The operations in Taiyuan will include stamping, welding, manufacturing of cabs, painting and the final assembly of Volvo trucks. After investment, within a few years, the plant will have the capacity to produce 15,000 Volvo trucks per year with the potential to increase the capacity further.

Chinese car maker Geely, which purchased the Volvo Car operation from Ford in 2010, is a shareholder in JMC and also in AB Volvo. Geely’s focus however is on the light vehicle operations where JMC makes Ford sourced vans, utes and  SUVs.

JMC did flirt with operations in Australia for a short time, opening an office in Sydney’s inner west based in a car sales yard on Parramatta Rd and sold a small number of JMC Utes, based on an older Ford Courier/Ranger model

Perhaps it is coincidence that Volvo has bought the Chinese brand  or perhaps it may be because of the fact that  Geely is also on the JMC share register along with Ford . The cross pollination in the automotive industry is making for a very complex and convoluted web that reveals a lot of strange bedfellows and unlikely alliances.

With the Chinese economy still on the rise  it is seen by global truck makers as an essential place to be.
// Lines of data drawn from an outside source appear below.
/-- The first check of an image that fails; 0 where all pass (R340). -/
def State.imageCheck (s : State) (p off stage : Nat) : Nat :=
  let f := fun o n => s.bootNum p (off + o) n
  let len := f 12 4
  if f 0 4 ≠ 0x5A564249 ∨ f 4 1 ≠ stage ∨ f 5 3 ≠ 0 ∨ f 28 36 ≠ 0 ∨ len ≤ f 24 4 then 1
  else if len % 16 ≠ 0 ∨ len < 16 ∨ 2 ^ 20 < len ∨ 0x12A05F2000 < off + 192 + len then 2
  else if !Config.imageSigned (s.bootImage p off) then 3
  else
    let dg := Config.sm3 (s.bytes (mkPa (64 * p) 0 (off + 64)) 64)
    if (List.range 32).all fun i => dg i == Config.vendorDigest i then 0 else 4

/-- BOOTSTAT of a die (R339). -/
def bootWord (done fail : Bool) (stage check : Nat) : Word :=
  BitVec.ofNat 64 (b2n done * 2 ^ 63 + b2n fail * 2 ^ 62 + b2n fail * 0x54 * 2 ^ 48 + stage * 2 ^ 8 + check)

/-- The image of a stage fails a check: the die stays in the ROM (R338). -/
def State.bootFails (s : State) (d stage check : Nat) : State := (s.setReg d 0x5000008 (bootWord false true stage check)).raise d 9

/-- An image extended into its slot (R337). -/
def State.measure (s : State) (d j : Nat) (l : List Byte) : State :=
  s.extend d j (tab 32 (Config.sm3 (signedPart l)))

/-- BOOT_ROM_RUN: once GO of DID 0 is set, the ROM of die `d` brings up its links, and loads and checks both stages. -/
def State.bootRom (s : State) (d : Nat) : State :=
  let p := d / 64
  if !(s.reg (64 * p) 0x5000000).getLsbD 63 || s.reg d 0x5000008 != 0 then s
  else
    let s := (s.modDie d fun e => { e with inReset := false, linksUp := true }).extend d 3 (tab 32 (Config.fuseDigest d))
    match s.imageCheck p 0 1 with
    | 0 =>
      let one := s.bootImage p 0
      let at_ := s.bootNum p 16 8
      let s := (s.measure d 0 one).modDie d fun e => { e with ver1 := s.bootNum p 8 4 }
      match s.imageCheck p at_ 2 with
      | 0 =>
        let two := s.bootImage p at_
        let s := (s.measure d 1 two).modDie d fun e => { e with ver2 := s.bootNum p (at_ + 8) 4 }
        s.setReg d 0x5000008 (bootWord false false 2 0)
      | c => s.bootFails d 2 c
    | c => s.bootFails d 1 c

/-- The dies of a panel whose boot is done. -/
def State.booted (s : State) (p : Nat) : List Nat :=
  (List.range 64).filter fun i => (s.reg (64 * p + i) 0x5000008).getLsbD 63 && !(s.reg (64 * p + i) 0x5000008).getLsbD 62

/-- BOOT_COMPLETION: stage 2 of the conductor writes the mask of the dies that are done to each of them, and enables the
Pour; never after a failure on DID 0 or on the conductor (R337, R338). -/
def State.bootDone (s : State) (p : Nat) : State :=
  let l := s.booted p
  let c := s.conductor p % 64
  let mask := BitVec.ofNat 64 (l.map (2 ^ ·)).sum
  if !(s.domcfg (64 * p + c)).getLsbD 63 || !l.contains c || !l.contains 0 || (s.pan p).pourOn then s
  else (l.foldl (fun (s : State) i => s.presset (64 * p + i) { data := mask, secure := true, who := .firmware (s.conductor p) 2 }) s).modPan p fun q => { q with pourOn := true }

/-! ## Attestation (R342) -/

/-- Bytes 0 to 391 of a report. -/
def State.reportBody (s : State) (d : Nat) : List Byte :=
  let e := s.die d
  leBytes 4 0x5A564154 ++ leBytes 4 456 ++ tab 32 (fun i => e.nonce.getD i 0) ++
    tab 12 (Config.serial (d / 64)) ++ leBytes 1 (d % 64) ++ leBytes 3 0 ++ leBytes 1 0x10 ++ leBytes 1 0xA1 ++
    tab 2 (Config.romVersion d) ++ leBytes 4 e.ver1 ++ leBytes 4 e.ver2 ++ leBytes 4 0 ++
    ((List.range 32).flatMap fun i => leBytes 8 (s.reg d (0x5000800 + 8 * i)).toNat) ++ tab 64 (Config.deviceKey d)

/-- ATTEST_REPORT_DONE: the report lies in ATTBUF. -/
def State.reportDone (s : State) (d : Nat) : State :=
  let w := s.reg d 0x5000300
  if !w.getLsbD 0 then s
  else
    let l := s.reportBody d
    let l := l ++ tab 64 (Config.signature d s.free l)
    let s := (List.range 57).foldl (fun (s : State) i =>
      s.setReg d (0x5000340 + 8 * i) (BitVec.ofNat 64 (leVal ((l.drop (8 * i)).take 8)))) s
    { s.setReg d 0x5000300 ((w &&& ~~~1) ||| 2) with free := s.free + 1 }.raise d 12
China’s booming e-commerce has driven a massive boom in transport logistics in the world’s most populous country and  major truck makers are planning truck production there to meet demand as Chinese authorities introduce increasingly tough safety and emission regulations the local truck makers will struggle to easily meet.

Volvo’s move follows Swedish rival Scania, one of VW Traton’s truck brands, and its moves in building its own production facility in China, while Daimler has established a joint venture with Foton which will see  the Mercedes Benz Actros built outside Beijing

While Volvo has bought a foothold in China, a move to buy Isuzu in the future could not be ruled out.  The purchase price for the JMC truck operation was only around five per cent of  the price it got for selling UD to Isuzu in 2019, meaning  the Swede is still cashed up and capable of  another significant corporate play.